WORK ORDER:
Only an exact repetition of the entries will do.

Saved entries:
-- ==== Sys2Proof/Laws/Ops.lean ====
section
/-! SUPPORT. What each shared operation can do, said once. -/

namespace Sys2Proof.Machine

/-- The sentinel test is equality with `IO_ADDR` (20_memory.md R57). -/
theorem isIoAddr_iff (c : Config) (addr : Word) : isIoAddr c addr = true ↔ addr = c.ioAddr := by
  have hlow := c.ioLow.isLt
  have haddr := addr.isLt
  simp only [isIoAddr, Config.ioAddr, Bool.and_eq_true, beq_iff_eq]
  constructor
  · rintro ⟨hm, hl⟩
    apply BitVec.eq_of_toNat_eq
    have hl := congrArg BitVec.toNat hl
    rw [BitVec.msb_eq_decide, decide_eq_true_eq] at hm
    simp only [BitVec.toNat_setWidth] at hl
    rw [BitVec.toNat_append, ← Nat.shiftLeft_add_eq_or_of_lt hlow, Nat.shiftLeft_eq]
    simp only [BitVec.toNat_ofNat]
    omega
  · rintro rfl
    have hval : (1#1 ++ c.ioLow).toNat = 2 ^ 31 + c.ioLow.toNat := by
      rw [BitVec.toNat_append, ← Nat.shiftLeft_add_eq_or_of_lt hlow, Nat.shiftLeft_eq]
      simp
    constructor
    · rw [BitVec.msb_eq_decide, decide_eq_true_eq, hval]; omega
    · apply BitVec.eq_of_toNat_eq
      rw [BitVec.toNat_setWidth, hval]; omega

/-- The sentinel has bit 31 set, so it is no valid address (20_memory.md R57). -/
theorem valid_imp_not_isIoAddr {c : Config} {m : Memory} {addr : Word} (h : m.valid addr = true) :
    isIoAddr c addr = false := by
  simp [isIoAddr, ((Memory.valid_iff m addr).1 h).1]

/-- What a keyboard read can do (43_char_io.md R193, R197). -/
theorem kbdRead_cases {c : Config} {s t : State} {b : Byte} (h : kbdRead c s = some (b, t)) :
    (s.kbd = b :: t.kbd ∧ t = { s with kbd := t.kbd }) ∨
    (s.kbd = [] ∧ c.kbdStrategy = .buffered ∧ b = 0#8 ∧ t = s) := by
  unfold kbdRead at h
  split at h
  · cases h; exact .inl ⟨‹_›, rfl⟩
  · split at h
    · cases h; exact .inr ⟨‹_›, ‹_›, rfl, rfl⟩
    · cases h

/-- A keyboard read has no answer only when the strategy is blocking and nothing is queued (R197). -/
theorem kbdRead_eq_none_iff (c : Config) (s : State) :
    kbdRead c s = none ↔ s.kbd = [] ∧ c.kbdStrategy = .blocking := by
  unfold kbdRead
  split
  · simp [*]
  · split <;> simp [*]

/-- What a completed bus read can do: take a character at the sentinel, or read a valid word and change nothing. -/
theorem memRead_completed {c : Config} {addr v : Word} {s t : State} (h : memRead c addr s = .completed v t) :
    (isIoAddr c addr = true ∧ ∃ b, kbdRead c s = some (b, t) ∧ v = b.setWidth 32) ∨
    (isIoAddr c addr = false ∧ s.mem.valid addr = true ∧ v = s.mem.readWord addr.toNat ∧ t = s) := by
  unfold memRead at h
  split at h
  · split at h
    · cases h; exact .inl ⟨‹_›, _, ‹_›, rfl⟩
    · cases h
  · split at h
    · cases h; exact .inr ⟨by simpa using ‹¬isIoAddr c addr = true›, ‹_›, rfl, rfl⟩
    · cases h

/-- What a faulting bus read does (20_memory.md R60). -/
theorem memRead_faulted {c : Config} {addr : Word} {s t : State} (h : memRead c addr s = .faulted t) :
    isIoAddr c addr = false ∧ s.mem.valid addr = false ∧ t = raiseAddressFault s := by
  unfold memRead at h
  split at h
  · split at h <;> cases h
  · split at h
    · cases h
    · cases h; exact ⟨by simpa using ‹¬isIoAddr c addr = true›, by simpa using ‹¬s.mem.valid addr = true›, rfl⟩

/-- When a bus read waits (43_char_io.md R197). -/
theorem memRead_waits {c : Config} {addr : Word} {s : State} (h : memRead c addr s = .waits) :
    isIoAddr c addr = true ∧ s.kbd = [] ∧ c.kbdStrategy = .blocking := by
  unfold memRead at h
  split at h
  · split at h
    · cases h
    · exact ⟨‹_›, (kbdRead_eq_none_iff c s).1 ‹_›⟩
  · split at h <;> cases h

/-- What a completed bus write can do: emit a byte at the sentinel, or store a word at a valid address. -/
theorem memWrite_completed {c : Config} {addr v : Word} {s t : State} {u : Unit}
    (h : memWrite c addr v s = .completed u t) :
    (isIoAddr c addr = true ∧ t = charOut (v.extractLsb' 0 8) s) ∨
    (isIoAddr c addr = false ∧ s.mem.valid addr = true ∧ t = { s with mem := s.mem.writeWord addr.toNat v }) := by
  unfold memWrite at h
  split at h
  · cases h; exact .inl ⟨‹_›, rfl⟩
  · split at h
    · cases h; exact .inr ⟨by simpa using ‹¬isIoAddr c addr = true›, ‹_›, rfl⟩
    · cases h

/-- What a faulting bus write does (20_memory.md R60). -/
theorem memWrite_faulted {c : Config} {addr v : Word} {s t : State} (h : memWrite c addr v s = .faulted t) :
    isIoAddr c addr = false ∧ s.mem.valid addr = false ∧ t = raiseAddressFault s := by
  unfold memWrite at h
  split at h
  · cases h
  · split at h
    · cases h
    · cases h; exact ⟨by simpa using ‹¬isIoAddr c addr = true›, by simpa using ‹¬s.mem.valid addr = true›, rfl⟩

/-- A bus write never waits (43_char_io.md R191). -/
theorem memWrite_ne_waits (c : Config) (addr v : Word) (s : State) : memWrite c addr v s ≠ .waits := by
  unfold memWrite
  split
  · nofun
  · split <;> nofun

/-- A completed bus read changes the keyboard queue at most. -/
theorem memRead_frame {c : Config} {addr v : Word} {s t : State} (h : memRead c addr s = .completed v t) :
    t = { s with kbd := t.kbd } := by
  rcases memRead_completed h with ⟨-, b, hk, -⟩ | ⟨-, -, -, rfl⟩
  · rcases kbdRead_cases hk with ⟨-, ht⟩ | ⟨-, -, -, rfl⟩
    · exact ht
    · rfl
  · rfl

/-- A completed bus write changes memory, not its length, and the output, by appending, at most. -/
theorem memWrite_frame {c : Config} {addr v : Word} {s t : State} {u : Unit}
    (h : memWrite c addr v s = .completed u t) :
    t = { s with mem := t.mem, out := t.out } ∧ t.mem.size = s.mem.size ∧ ∃ emitted, t.out = s.out ++ emitted := by
  rcases memWrite_completed h with ⟨-, rfl⟩ | ⟨-, -, rfl⟩
  · exact ⟨rfl, rfl, _, rfl⟩
  · exact ⟨rfl, rfl, [], by simp⟩

/-- The machine the host runs has the buffered keyboard (43_char_io.md R196, decision D10). -/
@[simp] theorem params_kbdStrategy : params.kbdStrategy = .buffered := rfl

/-- The environment's turn, field by field. -/
theorem envTurn_cases (s : State) :
    (s.env = [] ∧ envTurn s = s) ∨
    ∃ batch later, s.env = batch :: later ∧
      envTurn s = { s with kbd := s.kbd ++ batchKeys batch, stopPending := s.stopPending || batchStops batch,
                           env := later } := by
  unfold envTurn
  split
  · exact .inl ⟨‹_›, rfl⟩
  · exact .inr ⟨_, _, ‹_›, rfl⟩

end Sys2Proof.Machine
end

EXERCISE ANSWER:
-- ==== Sys2Proof/Laws/Ops.lean ====
section
/-! SUPPORT. What each shared operation can do, said once. -/

namespace Sys2Proof.Machine

/-- The sentinel test is equality with `IO_ADDR` (20_memory.md R57). -/
theorem isIoAddr_iff (c : Config) (addr : Word) : isIoAddr c addr = true ↔ addr = c.ioAddr := by
  have hlow := c.ioLow.isLt
  have haddr := addr.isLt
  simp only [isIoAddr, Config.ioAddr, Bool.and_eq_true, beq_iff_eq]
  constructor
  · rintro ⟨hm, hl⟩
    apply BitVec.eq_of_toNat_eq
    have hl := congrArg BitVec.toNat hl
    rw [BitVec.msb_eq_decide, decide_eq_true_eq] at hm
    simp only [BitVec.toNat_setWidth] at hl
    rw [BitVec.toNat_append, ← Nat.shiftLeft_add_eq_or_of_lt hlow, Nat.shiftLeft_eq]
    simp only [BitVec.toNat_ofNat]
    omega
  · rintro rfl
    have hval : (1#1 ++ c.ioLow).toNat = 2 ^ 31 + c.ioLow.toNat := by
      rw [BitVec.toNat_append, ← Nat.shiftLeft_add_eq_or_of_lt hlow, Nat.shiftLeft_eq]
      simp
    constructor
    · rw [BitVec.msb_eq_decide, decide_eq_true_eq, hval]; omega
    · apply BitVec.eq_of_toNat_eq
      rw [BitVec.toNat_setWidth, hval]; omega

/-- The sentinel has bit 31 set, so it is no valid address (20_memory.md R57). -/
theorem valid_imp_not_isIoAddr {c : Config} {m : Memory} {addr : Word} (h : m.valid addr = true) :
    isIoAddr c addr = false := by
  simp [isIoAddr, ((Memory.valid_iff m addr).1 h).1]

/-- What a keyboard read can do (43_char_io.md R193, R197). -/
theorem kbdRead_cases {c : Config} {s t : State} {b : Byte} (h : kbdRead c s = some (b, t)) :
    (s.kbd = b :: t.kbd ∧ t = { s with kbd := t.kbd }) ∨
    (s.kbd = [] ∧ c.kbdStrategy = .buffered ∧ b = 0#8 ∧ t = s) := by
  unfold kbdRead at h
  split at h
  · cases h; exact .inl ⟨‹_›, rfl⟩
  · split at h
    · cases h; exact .inr ⟨‹_›, ‹_›, rfl, rfl⟩
    · cases h

/-- A keyboard read has no answer only when the strategy is blocking and nothing is queued (R197). -/
theorem kbdRead_eq_none_iff (c : Config) (s : State) :
    kbdRead c s = none ↔ s.kbd = [] ∧ c.kbdStrategy = .blocking := by
  unfold kbdRead
  split
  · simp [*]
  · split <;> simp [*]

/-- What a completed bus read can do: take a character at the sentinel, or read a valid word and change nothing. -/
theorem memRead_completed {c : Config} {addr v : Word} {s t : State} (h : memRead c addr s = .completed v t) :
    (isIoAddr c addr = true ∧ ∃ b, kbdRead c s = some (b, t) ∧ v = b.setWidth 32) ∨
    (isIoAddr c addr = false ∧ s.mem.valid addr = true ∧ v = s.mem.readWord addr.toNat ∧ t = s) := by
  unfold memRead at h
  split at h
  · split at h
    · cases h; exact .inl ⟨‹_›, _, ‹_›, rfl⟩
    · cases h
  · split at h
    · cases h; exact .inr ⟨by simpa using ‹¬isIoAddr c addr = true›, ‹_›, rfl, rfl⟩
    · cases h

/-- What a faulting bus read does (20_memory.md R60). -/
theorem memRead_faulted {c : Config} {addr : Word} {s t : State} (h : memRead c addr s = .faulted t) :
    isIoAddr c addr = false ∧ s.mem.valid addr = false ∧ t = raiseAddressFault s := by
  unfold memRead at h
  split at h
  · split at h <;> cases h
  · split at h
    · cases h
    · cases h; exact ⟨by simpa using ‹¬isIoAddr c addr = true›, by simpa using ‹¬s.mem.valid addr = true›, rfl⟩

/-- When a bus read waits (43_char_io.md R197). -/
theorem memRead_waits {c : Config} {addr : Word} {s : State} (h : memRead c addr s = .waits) :
    isIoAddr c addr = true ∧ s.kbd = [] ∧ c.kbdStrategy = .blocking := by
  unfold memRead at h
  split at h
  · split at h
    · cases h
    · exact ⟨‹_›, (kbdRead_eq_none_iff c s).1 ‹_›⟩
  · split at h <;> cases h

/-- What a completed bus write can do: emit a byte at the sentinel, or store a word at a valid address. -/
theorem memWrite_completed {c : Config} {addr v : Word} {s t : State} {u : Unit}
    (h : memWrite c addr v s = .completed u t) :
    (isIoAddr c addr = true ∧ t = charOut (v.extractLsb' 0 8) s) ∨
    (isIoAddr c addr = false ∧ s.mem.valid addr = true ∧ t = { s with mem := s.mem.writeWord addr.toNat v }) := by
  unfold memWrite at h
  split at h
  · cases h; exact .inl ⟨‹_›, rfl⟩
  · split at h
    · cases h; exact .inr ⟨by simpa using ‹¬isIoAddr c addr = true›, ‹_›, rfl⟩
    · cases h

/-- What a faulting bus write does (20_memory.md R60). -/
theorem memWrite_faulted {c : Config} {addr v : Word} {s t : State} (h : memWrite c addr v s = .faulted t) :
    isIoAddr c addr = false ∧ s.mem.valid addr = false ∧ t = raiseAddressFault s := by
  unfold memWrite at h
  split at h
  · cases h
  · split at h
    · cases h
    · cases h; exact ⟨by simpa using ‹¬isIoAddr c addr = true›, by simpa using ‹¬s.mem.valid addr = true›, rfl⟩

/-- A bus write never waits (43_char_io.md R191). -/
theorem memWrite_ne_waits (c : Config) (addr v : Word) (s : State) : memWrite c addr v s ≠ .waits := by
  unfold memWrite
  split
  · nofun
  · split <;> nofun

/-- A completed bus read changes the keyboard queue at most. -/
theorem memRead_frame {c : Config} {addr v : Word} {s t : State} (h : memRead c addr s = .completed v t) :
    t = { s with kbd := t.kbd } := by
  rcases memRead_completed h with ⟨-, b, hk, -⟩ | ⟨-, -, -, rfl⟩
  · rcases kbdRead_cases hk with ⟨-, ht⟩ | ⟨-, -, -, rfl⟩
    · exact ht
    · rfl
  · rfl

/-- A completed bus write changes memory, not its length, and the output, by appending, at most. -/
theorem memWrite_frame {c : Config} {addr v : Word} {s t : State} {u : Unit}
    (h : memWrite c addr v s = .completed u t) :
    t = { s with mem := t.mem, out := t.out } ∧ t.mem.size = s.mem.size ∧ ∃ emitted, t.out = s.out ++ emitted := by
  rcases memWrite_completed h with ⟨-, rfl⟩ | ⟨-, -, rfl⟩
  · exact ⟨rfl, rfl, _, rfl⟩
  · exact ⟨rfl, rfl, [], by simp⟩

/-- The machine the host runs has the buffered keyboard (43_char_io.md R196, decision D10). -/
@[simp] theorem params_kbdStrategy : params.kbdStrategy = .buffered := rfl

/-- The environment's turn, field by field. -/
theorem envTurn_cases (s : State) :
    (s.env = [] ∧ envTurn s = s) ∨
    ∃ batch later, s.env = batch :: later ∧
      envTurn s = { s with kbd := s.kbd ++ batchKeys batch, stopPending := s.stopPending || batchStops batch,
                           env := later } := by
  unfold envTurn
  split
  · exact .inl ⟨‹_›, rfl⟩
  · exact .inr ⟨_, _, ‹_›, rfl⟩

end Sys2Proof.Machine
end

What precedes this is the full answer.